(Collected data entries)
<<<<

-- ==== Sys2Proof/Laws/Ops.lean ====
section
/-! SUPPORT. What each shared operation can do, said once: the inversion lemmas of the sequencer's steps, and the sizes of
what the converter and the translator answer. -/

namespace Sys2Proof.Machine

/-! ### Raising -/

theorem orRaise_cases (s : State) (r : Except Raise State) :
    (∃ t, r = .ok t ∧ orRaise s r = t) ∨ (∃ e, r = .error e ∧ orRaise s r = s.raise e) := by
  cases r with
  | ok t => exact Or.inl ⟨t, rfl, rfl⟩
  | error e => exact Or.inr ⟨e, rfl, rfl⟩

/-! ### Register batches (R76) -/

/-- A batch that does not raise writes at most the three latches and moves the cursor by the packet's length. -/
theorem regBatch_ok {nloop : BitVec 15} {s t : State} (h : regBatch nloop s = .ok t) :
    ∃ b p r, t = { s with bitbltbuf := b, trxpos := p, trxreg := r, cur := s.cur + totalLen nloop } := by
  unfold regBatch at h
  split at h
  · cases h
  · split at h
    · cases h
    · split at h
      · cases h
      · cases h; exact ⟨_, _, _, rfl⟩

/-- A batch inside the record never raises, and loads each latch from the first slot of its id. -/
theorem regBatch_spec (nloop : BitVec 15) {s : State} (hb : s.scanEnd ≤ s.inp.length) :
    ∃ vb vp vr,
      lookupReg s.inp (s.cur + 16) nloop.toNat idBitbltbuf s.scanEnd = .ok vb ∧
      lookupReg s.inp (s.cur + 16) nloop.toNat idTrxpos s.scanEnd = .ok vp ∧
      lookupReg s.inp (s.cur + 16) nloop.toNat idTrxreg s.scanEnd = .ok vr ∧
      regBatch nloop s = .ok
        { s with
          bitbltbuf := (vb.map latchBitbltbuf).getD s.bitbltbuf
          trxpos := (vp.map latchTrxpos).getD s.trxpos
          trxreg := (vr.map latchTrxreg).getD s.trxreg
          cur := s.cur + totalLen nloop } := by
  have key : ∀ id, ∃ v, lookupReg s.inp (s.cur + 16) nloop.toNat id s.scanEnd = .ok v := by
    intro id
    rcases lookupReg_spec (id := id) hb nloop.toNat (show 0 < s.cur + 16 by omega) with ⟨o, _, h⟩ | ⟨_, h⟩
    · exact ⟨_, h⟩
    · exact ⟨_, h⟩
  obtain ⟨vb, hvb⟩ := key idBitbltbuf
  obtain ⟨vp, hvp⟩ := key idTrxpos
  obtain ⟨vr, hvr⟩ := key idTrxreg
  exact ⟨vb, vp, vr, hvb, hvp, hvr, by simp only [regBatch, hvb, hvp, hvr]⟩

/-! ### Image packets (R108, R109) -/

/-- Where a payload comes from and what the cursor becomes, when no read leaves the record. -/
theorem imagePayload_ok {inp : List Byte} {scanEnd c : Nat} {nloop : BitVec 15} {d : List Byte} {c2 : Nat}
    (h : imagePayload inp scanEnd c nloop = .ok (d, c2)) :
    c + 16 + payloadLen nloop ≤ inp.length ∧ c + 16 + payloadLen nloop ≤ c2 := by
  unfold imagePayload at h
  split at h
  · cases h
  · rename_i d1 h1
    have := (inBytes_ok h1).1
    refine ⟨this, ?_⟩
    dsimp only at h
    split at h
    · cases h; exact le_refl _
    · split at h
      · cases h
      · split at h
        · split at h
          · cases h
          · cases h; omega
        · cases h; exact le_refl _

/-- An error of an image packet is OutOfBounds: its own payload, the peeked tag, or the joined payload leaves the
record. -/
theorem imagePayload_error {inp : List Byte} {scanEnd c : Nat} {nloop : BitVec 15} {e : Raise}
    (h : imagePayload inp scanEnd c nloop = .error e) : e.kind = .outOfBounds := by
  unfold imagePayload at h
  split at h
  · rename_i e' h1
    cases h; rw [(inBytes_error h1).2]; rfl
  · dsimp only at h
    split at h
    · cases h
    · split at h
      · rename_i e' h1
        cases h; exact (parseTag_error h1).2
      · split at h
        · split at h
          · rename_i e' h1
            cases h; rw [(inBytes_error h1).2]; rfl
          · cases h
        · cases h

/-- A transfer writes the surface and sets `S`, or appends to `LB`; nothing else. -/
theorem transfer_cases (payload : List Byte) (s : State) :
    (goesThroughSurface s.pal.length s.bitbltbuf.dpsm = true ∧
        transfer payload s =
          { s with
            surface := writePsmct32 bpUnitWords s.bitbltbuf.dbp.toNat s.bitbltbuf.dbw.toNat s.trxpos.dsax.toNat
              s.trxpos.dsay.toNat s.trxreg.rrw.toNat s.trxreg.rrh.toNat payload s.surface
            surfaceUsed := true }) ∨
      (goesThroughSurface s.pal.length s.bitbltbuf.dpsm = false ∧ transfer payload s = { s with lb := s.lb ++ payload }) := by
  unfold transfer
  cases h : goesThroughSurface s.pal.length s.bitbltbuf.dpsm
  · exact Or.inr ⟨rfl, by simp⟩
  · exact Or.inl ⟨rfl, by simp⟩

theorem transfer_surface_wf (payload : List Byte) {s : State} (h : Memory.wf s.surface) :
    Memory.wf (transfer payload s).surface := by
  rcases transfer_cases payload s with ⟨_, ht⟩ | ⟨_, ht⟩ <;> rw [ht]
  · exact writePsmct32_wf h
  · exact h

/-- An image packet that does not raise: a transfer, the cursor after it, phase `Transferring`. -/
theorem imageStep_ok {nloop : BitVec 15} {s t : State} (h : imageStep nloop s = .ok t) :
    ∃ d c2, imagePayload s.inp s.scanEnd s.cur nloop = .ok (d, c2) ∧
      t = { transfer d s with cur := c2, phase := .transferring } := by
  unfold imageStep at h
  split at h
  · cases h
  · rename_i d c2 h1
    cases h; exact ⟨d, c2, h1, rfl⟩

/-! ### Sizes of what the converter and the translator answer -/

theorem entriesOf_length (entry : Byte → Byte → Byte → Byte → Color) (bs : List Byte) :
    (entriesOf entry bs).length = bs.length / 4 := by
  fun_induction entriesOf entry bs with
  | case1 b0 b1 b2 b3 rest ih => simp only [List.length_cons, ih]; omega
  | case2 bs h =>
    match bs, h with
    | [], _ => rfl
    | [_], _ => simp
    | [_, _], _ => simp
    | [_, _, _], _ => simp
    | b0 :: b1 :: b2 :: b3 :: rest, h => exact absurd rfl (h b0 b1 b2 b3 rest)

theorem readPalette_ok {inp : List Byte} {p w h : Nat} {pal : List Color} (hp : readPalette inp p w h = .ok pal) :
    p + 4 * (w * h) ≤ inp.length ∧ pal.length = w * h := by
  unfold readPalette at hp
  split at hp
  · cases hp
  · rename_i bs hbs
    obtain ⟨hle, rfl⟩ := inBytes_ok hbs
    cases hp
    exact ⟨hle, by rw [entriesOf_length, bytesAt_length hle]; omega⟩

theorem readFlatPalette_ok {inp : List Byte} {p : Nat} {pal : List Color} (hp : readFlatPalette inp p = .ok pal) :
    p + flatPaletteBytes ≤ inp.length ∧ pal.length = 256 := by
  unfold readFlatPalette at hp
  split at hp
  · cases hp
  · rename_i bs hbs
    obtain ⟨hle, rfl⟩ := inBytes_ok hbs
    cases hp
    exact ⟨hle, by rw [entriesOf_length, bytesAt_length hle]; rfl⟩

theorem unswizzleClut_length (pal : List Color) : (unswizzleClut pal).length = pal.length := by
  unfold unswizzleClut
  split
  · rename_i h; rw [List.length_map, List.length_range, h]
  · rfl

theorem expand4_length (bs : List Byte) : (expand4 bs).length = 2 * bs.length := by
  induction bs with
  | nil => rfl
  | cons b bs ih => simp only [expand4, List.length_cons, ih]; omega

theorem packNibbles_length (ns : List (BitVec 4)) : (packNibbles ns).length = (ns.length + 1) / 2 := by
  fun_induction packNibbles ns with
  | case1 lo hi rest ih => simp only [List.length_cons, ih]; omega
  | case2 => simp
  | case3 => rfl

theorem applyPaletteFrom_length (pal : List Color) (k : Nat) (idx : List Byte) :
    (applyPaletteFrom pal k idx).length = 4 * idx.length := by
  induction idx generalizing k with
  | nil => rfl
  | cons b idx ih => simp only [applyPaletteFrom, List.length_append, ih, List.length_cons, colorBytes, List.length_nil]; omega

theorem applyPalette_length (pal : List Color) (idx : List Byte) : (applyPalette pal idx).length = 4 * idx.length :=
  applyPaletteFrom_length pal 0 idx

theorem rectPixels_length (x0 y0 w h : Nat) : (rectPixels x0 y0 w h).length = w * h := by simp [rectPixels]

theorem readPsmt8_length (unit dbp dbw x0 y0 w h : Nat) (m : Memory) :
    (readPsmt8 unit dbp dbw x0 y0 w h m).length = w * h := by
  rw [readPsmt8, List.length_map, rectPixels_length]

theorem readPsmt4_length (unit dbp dbw x0 y0 w h : Nat) (m : Memory) :
    (readPsmt4 unit dbp dbw x0 y0 w h m).length = (w * h + 1) / 2 := by
  rw [readPsmt4, packNibbles_length, List.length_map, rectPixels_length]

theorem takePadded_length (n : Nat) (idx : List Byte) : (takePadded n idx).length = n := by
  rw [takePadded, List.length_append, List.length_take, List.length_replicate]; omega

theorem le_roundUp (v : Nat) {g : Nat} (hg : 0 < g) : v ≤ roundUp v g := by
  have h1 := Nat.div_add_mod (v + g - 1) g
  have h2 := Nat.mod_lt (v + g - 1) hg
  rw [roundUp, Nat.mul_comm]
  omega

/-- The crop of a buffer that holds the whole rounded rectangle has the declared size. -/
theorem crop_length {w h wr hr : Nat} {idx : List Byte} (hw : w ≤ wr) (hh : h ≤ hr) (hidx : wr * hr ≤ idx.length) :
    (crop w h wr idx).length = h * w := by
  rw [crop, List.length_flatMap, List.map_congr_left (g := fun _ => w)]
  · simp
  · intro y hy
    have hy : y < h := List.mem_range.1 hy
    have h1 : (y + 1) * wr ≤ wr * hr := by rw [Nat.mul_comm wr hr]; exact Nat.mul_le_mul_right _ (by omega)
    rw [Nat.add_mul, Nat.one_mul] at h1
    rw [List.length_take, List.length_drop]
    omega

/-- The readback has one index per pixel of the declared size (R110). -/
theorem readbackIndices_length (s : State) : (readbackIndices s).length = s.height.toNat * s.width.toNat := by
  simp only [readbackIndices]
  split
  · exact crop_length (le_roundUp _ (g := granularity8) (by decide)) (le_roundUp _ (g := granularity8) (by decide))
      (by rw [readPsmt8_length])
  · split
    · refine crop_length (le_roundUp _ (g := granularity4) (by decide)) (le_roundUp _ (g := granularity4) (by decide)) ?_
      rw [expand4_length, readPsmt4_length]; omega
    · rw [takePadded_length, Nat.mul_comm]

/-! ### Header and classes (R98 to R105) -/

theorem headerStep_ok {s t : State} (h : headerStep s = .ok t) :
    headerBytes ≤ s.inp.length ∧ 0 < (headerOf s.inp).width.toNat ∧ 0 < (headerOf s.inp).height.toNat ∧
      t = { s with
        width := (headerOf s.inp).width, height := (headerOf s.inp).height, recLen := (headerOf s.inp).recLen,
        tagOff := (headerOf s.inp).tagOff } := by
  unfold headerStep at h
  split at h
  · cases h
  · rename_i hlen
    dsimp only at h
    split at h
    · cases h
    · rename_i hwh
      cases h
      rw [not_or] at hwh
      refine ⟨by omega, ?_, ?_, rfl⟩ <;> [have := hwh.1; have := hwh.2] <;>
        exact Nat.pos_of_ne_zero fun h0 => this (BitVec.eq_of_toNat_eq (by simpa using h0))

theorem selectClass_ok {s : State} {x : Selected} (h : selectClass s = .ok x) :
    (s.tagOff.toInt ≤ 0 ∧ x = .enter { s with phase := .flat }) ∨
      (0 < s.tagOff.toInt ∧ tagStart s.tagOff + 16 ≤ s.inp.length ∧
        ((tagNloop (quadsAt s.inp (tagStart s.tagOff)).1 = nloopDirect ∧
            x = .enter { s with scanEnd := scanEndOf recordLengthUnit s.inp.length s.recLen, phase := .direct }) ∨
          (tagNloop (quadsAt s.inp (tagStart s.tagOff)).1 = nloopIndexed ∧
            x = .enter { s with scanEnd := scanEndOf recordLengthUnit s.inp.length s.recLen, phase := .clutLoad }) ∨
          (tagNloop (quadsAt s.inp (tagStart s.tagOff)).1 ≠ nloopDirect ∧
            tagNloop (quadsAt s.inp (tagStart s.tagOff)).1 ≠ nloopIndexed ∧
            x = .blank (quadsAt s.inp (tagStart s.tagOff)).1 (quadsAt s.inp (tagStart s.tagOff)).2
              { s with scanEnd := scanEndOf recordLengthUnit s.inp.length s.recLen }))) := by
  unfold selectClass at h
  split at h
  · cases h; exact Or.inl ⟨by assumption, rfl⟩
  · rename_i hpos
    split at h
    · cases h
    · split at h
      · cases h
      · rename_i lo hi hft
        obtain ⟨hle, hq⟩ := fetchTag_ok hft
        refine Or.inr ⟨by omega, hle, ?_⟩
        rw [← hq]
        dsimp only at h ⊢
        split at h
        · cases h; exact Or.inl ⟨by assumption, rfl⟩
        · split at h
          · cases h; exact Or.inr (Or.inl ⟨by assumption, rfl⟩)
          · cases h; exact Or.inr (Or.inr ⟨by assumption, by assumption, rfl⟩)

theorem flatStep_ok {s t : State} (h : flatStep s = .ok t) :
    ∃ pal, readFlatPalette s.inp flatPaletteOffset = .ok pal ∧
      flatPaletteOffset + flatPaletteBytes + s.width.toNat * s.height.toNat ≤ s.inp.length ∧
      t = State.finish
        { width := s.width, height := s.height, kind := .indexed8,
          buffer := bytesAt s.inp (flatPaletteOffset + flatPaletteBytes) (s.width.toNat * s.height.toNat),
          palette := some pal }
        { s with pal := pal } := by
  unfold flatStep at h
  split at h
  · cases h
  · rename_i pal hp
    split at h
    · cases h
    · rename_i px hpx
      obtain ⟨hle, rfl⟩ := inBytes_ok hpx
      cases h; exact ⟨pal, hp, hle, rfl⟩

theorem directStep_ok {s t : State} (h : directStep s = .ok t) :
    tagStart s.tagOff + directPixelOffset + 4 * (s.width.toNat * s.height.toNat) ≤ s.inp.length ∧
      t = s.finish
        { width := s.width, height := s.height, kind := .directColor,
          buffer := bytesAt s.inp (tagStart s.tagOff + directPixelOffset) (4 * (s.width.toNat * s.height.toNat)),
          palette := none } := by
  unfold directStep at h
  split at h
  · cases h
  · rename_i px hpx
    obtain ⟨hle, rfl⟩ := inBytes_ok hpx
    cases h; exact ⟨hle, rfl⟩

/-- CLUT_STEP that does not raise: a blank image, or a palette of 16 or 256 entries and the cursor behind the second
tag's payload. -/
theorem clutStep_ok {s t : State} (h : clutStep s = .ok t) :
    t = blankStep s ∨
      ∃ n2 : BitVec 15, ∃ stored : List Color, (stored.length = 16 ∨ stored.length = 256) ∧
        t = { s with
          pal := unswizzleClut stored, cur := tagStart s.tagOff + clutPaletteOffset + payloadLen n2, phase := .scanning } := by
  unfold clutStep at h
  split at h
  · cases h
  · cases h; exact Or.inl rfl
  · rename_i v _
    simp only [clutLoad] at h
    split at h
    · cases h; exact Or.inl rfl
    · rename_i hN
      split at h
      · cases h
      · split at h
        · cases h
        · rename_i _ t2 _ _ stored hs
          cases h
          refine Or.inr ⟨t2.nloop, stored, ?_, rfl⟩
          rw [(readPalette_ok hs).2]; omega

end Sys2Proof.Machine
end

>>>>

◆ **EXERCISE OBJECTIVE**: Exactly repeat the lines above, from the opening line through the one with "the record. -/", and include nothing else.

◆ **EXERCISE RESPONSE**:
-- ==== Sys2Proof/Laws/Ops.lean ====
section
/-! SUPPORT. What each shared operation can do, said once: the inversion lemmas of the sequencer's steps, and the sizes of
what the converter and the translator answer. -/

namespace Sys2Proof.Machine

/-! ### Raising -/

theorem orRaise_cases (s : State) (r : Except Raise State) :
    (∃ t, r = .ok t ∧ orRaise s r = t) ∨ (∃ e, r = .error e ∧ orRaise s r = s.raise e) := by
  cases r with
  | ok t => exact Or.inl ⟨t, rfl, rfl⟩
  | error e => exact Or.inr ⟨e, rfl, rfl⟩

/-! ### Register batches (R76) -/

/-- A batch that does not raise writes at most the three latches and moves the cursor by the packet's length. -/
theorem regBatch_ok {nloop : BitVec 15} {s t : State} (h : regBatch nloop s = .ok t) :
    ∃ b p r, t = { s with bitbltbuf := b, trxpos := p, trxreg := r, cur := s.cur + totalLen nloop } := by
  unfold regBatch at h
  split at h
  · cases h
  · split at h
    · cases h
    · split at h
      · cases h
      · cases h; exact ⟨_, _, _, rfl⟩

/-- A batch inside the record never raises, and loads each latch from the first slot of its id. -/
theorem regBatch_spec (nloop : BitVec 15) {s : State} (hb : s.scanEnd ≤ s.inp.length) :
    ∃ vb vp vr,
      lookupReg s.inp (s.cur + 16) nloop.toNat idBitbltbuf s.scanEnd = .ok vb ∧
      lookupReg s.inp (s.cur + 16) nloop.toNat idTrxpos s.scanEnd = .ok vp ∧
      lookupReg s.inp (s.cur + 16) nloop.toNat idTrxreg s.scanEnd = .ok vr ∧
      regBatch nloop s = .ok
        { s with
          bitbltbuf := (vb.map latchBitbltbuf).getD s.bitbltbuf
          trxpos := (vp.map latchTrxpos).getD s.trxpos
          trxreg := (vr.map latchTrxreg).getD s.trxreg
          cur := s.cur + totalLen nloop } := by
  have key : ∀ id, ∃ v, lookupReg s.inp (s.cur + 16) nloop.toNat id s.scanEnd = .ok v := by
    intro id
    rcases lookupReg_spec (id := id) hb nloop.toNat (show 0 < s.cur + 16 by omega) with ⟨o, _, h⟩ | ⟨_, h⟩
    · exact ⟨_, h⟩
    · exact ⟨_, h⟩
  obtain ⟨vb, hvb⟩ := key idBitbltbuf
  obtain ⟨vp, hvp⟩ := key idTrxpos
  obtain ⟨vr, hvr⟩ := key idTrxreg
  exact ⟨vb, vp, vr, hvb, hvp, hvr, by simp only [regBatch, hvb, hvp, hvr]⟩

/-! ### Image packets (R108, R109) -/

/-- Where a payload comes from and what the cursor becomes, when no read leaves the record. -/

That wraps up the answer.